*Task*: Beginning with the first line, transcribe the entries below exactly through the line containing "(with_reducible apply State.keyEvent_keeps)", inclusive.
• • • •
theorem State.mapSpareRow_keeps {K : BitVec 24} {a0 : State} {s : State} {r : RowId} (hS : Keeps K a0 s)
    (hK : 0x000040#24 ||| K = K) : Keeps K a0 (State.mapSpareRow s r) := by
  unfold State.mapSpareRow
  repeat' first
    | (with_reducible assumption) | exact Keeps.sub hK (by decide) | (with_reducible apply State.keyEvent_keeps)
    | (with_reducible apply State.setRow_keeps) | split | (dsimp only) | (fail_if_no_progress refine Keeps.put ?_)

theorem State.stepBist_keeps {K : BitVec 24} {a0 : State} {s : State} {env : StartEnv} (hS : Keeps K a0 s)
    (hK : 0x53004D#24 ||| K = K) : Keeps K a0 (State.stepBist s env).1 := by
  unfold State.stepBist
  repeat' first
    | (with_reducible assumption) | exact Keeps.sub hK (by decide) | (with_reducible apply State.mapSpareRow_keeps)
    | (with_reducible apply State.stFail_keeps)
    | (with_reducible refine Keeps.ofFst (by assumption) ?_; with_reducible apply State.stFail_keeps)
    | (with_reducible refine Keeps.foldl ?_ (fun _ _ _ => ?_)) | split | (dsimp only)
    | (fail_if_no_progress refine Keeps.put ?_)

theorem State.stepLanes_keeps {K : BitVec 24} {a0 : State} {s : State} {env : StartEnv} (hS : Keeps K a0 s)
    (hK : 0x400080#24 ||| K = K) : Keeps K a0 (State.stepLanes s env) := by
  unfold State.stepLanes
  repeat' first
    | (with_reducible assumption) | exact Keeps.sub hK (by decide) | (with_reducible apply State.record_keeps)
    | (with_reducible apply State.setCluster_keeps) | (with_reducible refine Keeps.foldl ?_ (fun _ _ _ => ?_))
    | split | (dsimp only)

theorem State.writePair_keeps {K : BitVec 24} {a0 : State} {s : State} {r : Nat} {bs : Bytes} {p : KeyParent} (hS : Keeps K a0 s)
    (hK : 0x000040#24 ||| K = K) : Keeps K a0 (State.writePair s r bs p) := by
  unfold State.writePair
  repeat' first
    | (with_reducible assumption) | exact Keeps.sub hK (by decide) | (with_reducible apply State.writeKey_keeps)
    | split | (dsimp only)

theorem State.stepCdi0_keeps {K : BitVec 24} {a0 : State} {s : State} (hS : Keeps K a0 s)
    (hK : 0x600040#24 ||| K = K) : Keeps K a0 (State.stepCdi0 s) := by
  unfold State.stepCdi0
  repeat' first
    | (with_reducible assumption) | exact Keeps.sub hK (by decide) | (with_reducible apply State.drawClear_keeps)
    | (with_reducible refine Keeps.ofSnd (by assumption) ?_; with_reducible apply State.drawClear_keeps)
    | (with_reducible apply State.writeKey_keeps) | (with_reducible apply State.writeMemKey_keeps)
    | (with_reducible apply State.writePair_keeps) | split | (dsimp only)

theorem State.stepExercise_keeps {K : BitVec 24} {a0 : State} {s : State} {r : Region} {x : RegionExercise} (hS : Keeps K a0 s)
    (hK : 0x000004#24 ||| K = K) : Keeps K a0 (State.stepExercise s r x) := by
  unfold State.stepExercise
  repeat' first
    | (with_reducible assumption) | exact Keeps.sub hK (by decide) | (with_reducible apply State.setCal_keeps)
    | split | (dsimp only)

theorem State.flashRead_keeps {K : BitVec 24} {a0 : State} {s : State} {dummy : Nat} {off : Nat} {len : Nat} (hS : Keeps K a0 s)
    (hK : 0x400000#24 ||| K = K) : Keeps K a0 (State.flashRead s dummy off len) := by
  unfold State.flashRead
  repeat' first
    | (with_reducible assumption) | exact Keeps.sub hK (by decide) | (with_reducible apply State.out_keeps) | split
    | (dsimp only)

theorem State.flashHeaders_keeps {K : BitVec 24} {a0 : State} {s : State} (hS : Keeps K a0 s)
    (hK : 0x400000#24 ||| K = K) : Keeps K a0 (State.flashHeaders s) := by
  unfold State.flashHeaders
  repeat' first
    | (with_reducible assumption) | exact Keeps.sub hK (by decide) | (with_reducible apply State.flashRead_keeps)
    | split | (dsimp only)

theorem State.copyImage_keeps {K : BitVec 24} {a0 : State} {s : State} {n : BitVec 2} {x : FlashSlot} (hS : Keeps K a0 s)
    (hK : 0x400008#24 ||| K = K) : Keeps K a0 (State.copyImage s n x) := by
  unfold State.copyImage
  repeat' first
    | (with_reducible assumption) | exact Keeps.sub hK (by decide) | (with_reducible apply State.flashRead_keeps)
    | split | (dsimp only) | (fail_if_no_progress refine Keeps.put ?_)

theorem State.chooseImage_keeps {K : BitVec 24} {a0 : State} {s : State} {env : StartEnv} (hS : Keeps K a0 s)
    (hK : 0x400008#24 ||| K = K) : Keeps K a0 (State.chooseImage s env).1 := by
  unfold State.chooseImage
  repeat' first
    | (with_reducible assumption) | exact Keeps.sub hK (by decide) | (with_reducible apply State.copyImage_keeps)
    | split | (dsimp only) | (fail_if_no_progress refine Keeps.put ?_)

theorem State.calibrate_keeps {K : BitVec 24} {a0 : State} {s : State} {r : Region} {x : RegionExercise} {e : Option Bytes} (hS : Keeps K a0 s)
    (hK : 0x000004#24 ||| K = K) : Keeps K a0 (State.calibrate s r x e) := by
  unfold State.calibrate
  repeat' first
    | (with_reducible assumption) | exact Keeps.sub hK (by decide) | (with_reducible apply State.setCal_keeps)
    | split | (dsimp only)

theorem State.gradeAtStart_keeps {K : BitVec 24} {a0 : State} {s : State} (hS : Keeps K a0 s)
    (hK : 0x530008#24 ||| K = K) : Keeps K a0 (State.gradeAtStart s) := by
  unfold State.gradeAtStart
  repeat' first
    | (with_reducible assumption) | exact Keeps.sub hK (by decide) | (with_reducible apply State.setGrade_keeps)
    | split | (dsimp only) | (fail_if_no_progress refine Keeps.put ?_)

theorem State.stepRollback_keeps {K : BitVec 24} {a0 : State} {s : State} {env : StartEnv} {img : Bytes} (hS : Keeps K a0 s)
    (hK : 0x53002F#24 ||| K = K) : Keeps K a0 (State.stepRollback s env img).1 := by
  unfold State.stepRollback
  repeat' first
    | (with_reducible assumption) | exact Keeps.sub hK (by decide) | (with_reducible apply State.calibrate_keeps)
    | (with_reducible apply State.gradeAtStart_keeps) | (with_reducible apply State.otpSetBits_keeps)
    | (with_reducible apply State.stFail_keeps)
    | (with_reducible refine Keeps.ofFst (by assumption) ?_; with_reducible apply State.stFail_keeps) | split
    | (dsimp only) | (fail_if_no_progress refine Keeps.put ?_)

theorem State.deriveAlias_keeps {K : BitVec 24} {a0 : State} {s : State} {r : RowId} (hS : Keeps K a0 s)
    (hK : 0x000040#24 ||| K = K) : Keeps K a0 (State.deriveAlias s r) := by
  unfold State.deriveAlias
  repeat' first
    | (with_reducible assumption) | exact Keeps.sub hK (by decide) | (with_reducible apply State.writeKey_keeps)
    | (with_reducible apply State.writePair_keeps) | split | (dsimp only)

theorem State.stepMeasure_keeps {K : BitVec 24} {a0 : State} {s : State} {img : Bytes} (hS : Keeps K a0 s)
    (hK : 0x200048#24 ||| K = K) : Keeps K a0 (State.stepMeasure s img) := by
  unfold State.stepMeasure
  repeat' first
    | (with_reducible assumption) | exact Keeps.sub hK (by decide) | (with_reducible apply State.deriveAlias_keeps)
    | (with_reducible apply State.draw_keeps)
    | (with_reducible refine Keeps.ofSnd (by assumption) ?_; with_reducible apply State.draw_keeps)
    | (with_reducible apply State.keyInvalidateRow_keeps) | (with_reducible apply State.writeKey_keeps) | split
    | (dsimp only) | (fail_if_no_progress refine Keeps.put ?_)

theorem State.islandWord_keeps {K : BitVec 24} {a0 : State} {s : State} {i : BitVec 2} {w : Nat} (hS : Keeps K a0 s)
    (hK : 0x080000#24 ||| K = K) : Keeps K a0 (State.islandWord s i w) := by
  unfold State.islandWord
  repeat' first
    | (with_reducible assumption) | exact Keeps.sub hK (by decide) | (with_reducible apply State.setTamper_keeps)
    | split | (dsimp only)

theorem State.vdWords_keeps {K : BitVec 24} {a0 : State} {s : State} {z1 : List Bytes} (hS : Keeps K a0 s)
    (hK : 0x75FF40#24 ||| K = K) : Keeps K a0 (State.vdWords s z1).1 := by
  induction z1 generalizing s with
  | nil =>
    unfold State.vdWords
    repeat' first
      | (with_reducible assumption) | exact Keeps.sub hK (by decide) | (with_reducible apply State.vdRequest_keeps)
      | (with_reducible refine Keeps.ofFst (by assumption) ?_; with_reducible apply State.vdRequest_keeps) | split
      | (dsimp only)
  | cons y ys ih =>
    unfold State.vdWords
    repeat' first
      | (with_reducible assumption) | exact Keeps.sub hK (by decide) | (with_reducible apply ih)
      | (with_reducible refine Keeps.ofFst (by assumption) ?_; with_reducible apply ih)
      | (with_reducible apply State.vdRequest_keeps)
      | (with_reducible refine Keeps.ofFst (by assumption) ?_; with_reducible apply State.vdRequest_keeps) | split
      | (dsimp only)

theorem State.cfgRecord_keeps {K : BitVec 24} {a0 : State} {s : State} {type : Nat} {body : Bytes} (hS : Keeps K a0 s)
    (hK : 0x7DFF40#24 ||| K = K) : Keeps K a0 (State.cfgRecord s type body).1 := by
  unfold State.cfgRecord
  repeat' first
    | (with_reducible assumption) | exact Keeps.sub hK (by decide) | (with_reducible apply State.islandWord_keeps)
    | (with_reducible apply State.vdWords_keeps)
    | (with_reducible refine Keeps.ofFst (by assumption) ?_; with_reducible apply State.vdWords_keeps)
    | (with_reducible refine Keeps.foldl ?_ (fun _ _ _ => ?_)) | split | (dsimp only)

theorem State.cfgApply_keeps {K : BitVec 24} {a0 : State} {s : State} {z1 : List (Nat × Bytes)} (hS : Keeps K a0 s)
    (hK : 0x7DFF40#24 ||| K = K) : Keeps K a0 (State.cfgApply s z1).1 := by
  induction z1 generalizing s with
  | nil =>
    unfold State.cfgApply
    repeat' first
      | (with_reducible assumption) | exact Keeps.sub hK (by decide) | (with_reducible apply State.cfgRecord_keeps)
      | (with_reducible refine Keeps.ofFst (by assumption) ?_; with_reducible apply State.cfgRecord_keeps) | split
      | (dsimp only)
  | cons y ys ih =>
    unfold State.cfgApply
    repeat' first
      | (with_reducible assumption) | exact Keeps.sub hK (by decide) | (with_reducible apply ih)
      | (with_reducible refine Keeps.ofFst (by assumption) ?_; with_reducible apply ih)
      | (with_reducible apply State.cfgRecord_keeps)
      | (with_reducible refine Keeps.ofFst (by assumption) ?_; with_reducible apply State.cfgRecord_keeps) | split
      | (dsimp only)

theorem State.sealedState_keeps {K : BitVec 24} {a0 : State} {s : State} {env : StartEnv} (hS : Keeps K a0 s)
    (hK : 0x480000#24 ||| K = K) : Keeps K a0 (State.sealedState s env) := by
  unfold State.sealedState
  repeat' first
    | (with_reducible assumption) | exact Keeps.sub hK (by decide) | (with_reducible apply State.out_keeps) | split
    | (dsimp only) | (fail_if_no_progress refine Keeps.put ?_)

theorem State.stepRun_keeps {K : BitVec 24} {a0 : State} {s : State} {env : StartEnv} (hS : Keeps K a0 s)
    (hK : 0x7FBF4D#24 ||| K = K) : Keeps K a0 (State.stepRun s env) := by
  unfold State.stepRun
  repeat' first
    | (with_reducible assumption) | exact Keeps.sub hK (by decide) | (with_reducible apply State.ackEarly_keeps)
    | (with_reducible apply State.controlContext_keeps) | (with_reducible apply State.meterDeliverAll_keeps)
    | (with_reducible apply State.modChan_keeps) | (with_reducible apply State.modFunc_keeps)
    | (with_reducible apply State.sealedState_keeps) | (with_reducible apply State.setEnable_keeps)
    | (with_reducible apply State.takeLimit_keeps) | (with_reducible refine Keeps.foldl ?_ (fun _ _ _ => ?_)) | split
    | (dsimp only) | (fail_if_no_progress refine Keeps.put ?_)

theorem State.stepConfig_keeps {K : BitVec 24} {a0 : State} {s : State} {env : StartEnv} {img : Bytes} (hS : Keeps K a0 s)
    (hK : 0x7FFF4D#24 ||| K = K) : Keeps K a0 (State.stepConfig s env img) := by
  unfold State.stepConfig
  repeat' first
    | (with_reducible assumption) | exact Keeps.sub hK (by decide) | (with_reducible apply State.cfgApply_keeps)
    | (with_reducible refine Keeps.ofFst (by assumption) ?_; with_reducible apply State.cfgApply_keeps)
    | (with_reducible apply State.startFail_keeps) | (with_reducible apply State.stepRun_keeps) | split
    | (dsimp only) | (fail_if_no_progress refine Keeps.put ?_)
• • • •
*Output of the task*:
theorem State.mapSpareRow_keeps {K : BitVec 24} {a0 : State} {s : State} {r : RowId} (hS : Keeps K a0 s)
    (hK : 0x000040#24 ||| K = K) : Keeps K a0 (State.mapSpareRow s r) := by
  unfold State.mapSpareRow
  repeat' first
    | (with_reducible assumption) | exact Keeps.sub hK (by decide) | (with_reducible apply State.keyEvent_keeps)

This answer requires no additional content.